*** Opening Given information ***

-- ==== Sys2Proof/Laws/Does/Sync.lean ====
section
/-!
SUPPORT. What every function of Machine/Sync.lean does: it keeps the queue and the invariant, and changes
no field of the state outside the set its lemma names.
-/
set_option linter.unreachableTactic false
set_option linter.unusedTactic false

namespace Sys2Proof.Machine

set_option Elab.async false

theorem does_holdWait (s : State) (n : Nat) (hold : Nat) (sp : Option Spin) {s0 : State} {msk : Nat} (hk : Does msk s0 s)
    (hT : Sub 0x400000000 msk := by first | exact Sub.of_eq rfl | exact Sub.mono (by assumption) rfl) : Does msk s0 (holdWait s n hold sp) := by
  delta holdWait
  repeat' first
    | with_reducible assumption
    | with_reducible apply does_setSlot
    | with_reducible apply Does.ifte
    | split
    | exact Sub.mono hT rfl
    | exact hT _ rfl
    | intro _

theorem does_waitMet (s : State) (n : Nat) {s0 : State} {msk : Nat} (hk : Does msk s0 s)
    (hT : Sub 0x1600000000 msk := by first | exact Sub.of_eq rfl | exact Sub.mono (by assumption) rfl) : Does msk s0 (waitMet s n) := by
  delta waitMet
  repeat' first
    | with_reducible assumption
    | (extract_lets -underBinder +onlyGivenNames x; refine does_cut (msk := msk) (s0 := s0) (x := x) ?_ fun _ => ?_; rotate_left; clear_value x; revert x; intro _ _; rotate_left; subst x)
    | (extract_lets -underBinder +onlyGivenNames x; clear_value x; revert x; intro _)
    | with_reducible apply does_setSlot
    | with_reducible apply does_endJob
    | with_reducible apply Does.ifte
    | split
    | exact Sub.mono hT rfl
    | exact hT _ rfl
    | intro _

theorem does_waitsMet (s : State) (a : List Nat) {s0 : State} {msk : Nat} (hk : Does msk s0 s)
    (hT : Sub 0x1600000000 msk := by first | exact Sub.of_eq rfl | exact Sub.mono (by assumption) rfl) : Does msk s0 (waitsMet s a) := by
  induction a generalizing s with
  | nil => unfold waitsMet; with_reducible assumption
  | cons x r ih =>
    unfold waitsMet
    repeat' first
    | with_reducible apply ih
    | with_reducible assumption
    | with_reducible apply does_waitMet
    | with_reducible apply Does.ifte
    | split
    | exact Sub.mono hT rfl
    | exact hT _ rfl
    | intro _

theorem does_waitFault (s : State) (n : Nat) (err : Nat) (op : Nat) {s0 : State} {msk : Nat} (hk : Does msk s0 s)
    (hT : Sub 0x16000002c0 msk := by first | exact Sub.of_eq rfl | exact Sub.mono (by assumption) rfl) : Does msk s0 (waitFault s n err op) := by
  delta waitFault
  repeat' first
    | with_reducible assumption
    | with_reducible apply does_queueFault
    | with_reducible apply Does.ifte
    | split
    | exact Sub.mono hT rfl
    | exact hT _ rfl
    | intro _

theorem does_fslotUse (s : State) (n : Nat) {s0 : State} {msk : Nat} (hk : Does msk s0 s)
    (hT : Sub 0x300000 msk := by first | exact Sub.of_eq rfl | exact Sub.mono (by assumption) rfl) : Does msk s0 (fslotUse s n) := by
  delta fslotUse
  repeat' first
    | with_reducible assumption
    | (extract_lets -underBinder +onlyGivenNames x; refine does_cut (msk := msk) (s0 := s0) (x := x) ?_ fun _ => ?_; rotate_left; clear_value x; revert x; intro _ _; rotate_left; subst x)
    | (extract_lets -underBinder +onlyGivenNames x; clear_value x; revert x; intro _)
    | with_reducible apply does_setFslot
    | with_reducible apply Does.ifte
    | split
    | with_reducible apply Does.updFclock
    | exact Sub.mono hT rfl
    | exact hT _ rfl
    | intro _

theorem does_pageInto (s : State) (p : PageIn) (k : Nat) {s0 : State} {msk : Nat} (hk : Does msk s0 s)
    (hT : Sub 0xb00000 msk := by first | exact Sub.of_eq rfl | exact Sub.mono (by assumption) rfl) : Does msk s0 (pageInto s p k) := by
  delta pageInto
  repeat' first
    | with_reducible assumption
    | (extract_lets -underBinder +onlyGivenNames x; refine does_cut (msk := msk) (s0 := s0) (x := x) ?_ fun _ => ?_; rotate_left; clear_value x; revert x; intro _ _; rotate_left; subst x)
    | (extract_lets -underBinder +onlyGivenNames x; clear_value x; revert x; intro _)
    | with_reducible apply does_setFslot
    | with_reducible apply does_fslotUse
    | with_reducible apply Does.ifte
    | split
    | with_reducible apply Does.updPageIns
    | exact Sub.mono hT rfl
    | exact hT _ rfl
    | intro _

theorem does_waitResident (s : State) (k : Nat) (slot : Nat) (value : Nat) {s0 : State} {msk : Nat} (hk : Does msk s0 s)
    (hT : Sub 0x1600300000 msk := by first | exact Sub.of_eq rfl | exact Sub.mono (by assumption) rfl) : Does msk s0 (waitResident s k slot value) := by
  delta waitResident
  repeat' first
    | with_reducible assumption
    | (extract_lets -underBinder +onlyGivenNames x; refine does_cut (msk := msk) (s0 := s0) (x := x) ?_ fun _ => ?_; rotate_left; clear_value x; revert x; intro _ _; rotate_left; subst x)
    | (extract_lets -underBinder +onlyGivenNames x; clear_value x; revert x; intro _)
    | with_reducible apply does_setFslot
    | with_reducible apply does_waitMet
    | with_reducible apply does_fslotUse
    | with_reducible apply Does.ifte
    | split
    | exact Sub.mono hT rfl
    | exact hT _ rfl
    | intro _

theorem does_waitSlot (s : State) (p : PageIn) {s0 : State} {msk : Nat} (hk : Does msk s0 s)
    (hT : Sub 0x1600f00000 msk := by first | exact Sub.of_eq rfl | exact Sub.mono (by assumption) rfl) : Does msk s0 (waitSlot s p) := by
  delta waitSlot
  repeat' first
    | with_reducible assumption
    | with_reducible apply does_pageInto
    | with_reducible apply does_waitResident
    | with_reducible apply Does.ifte
    | split
    | with_reducible apply Does.updFwaiting
    | exact Sub.mono hT rfl
    | exact hT _ rfl
    | intro _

*** Closing Given information ***

**Exercise directions**.
If a line in the records above contains the word "linter", copy it.

**Output of the task**.
set_option linter.unreachableTactic false
set_option linter.unusedTactic false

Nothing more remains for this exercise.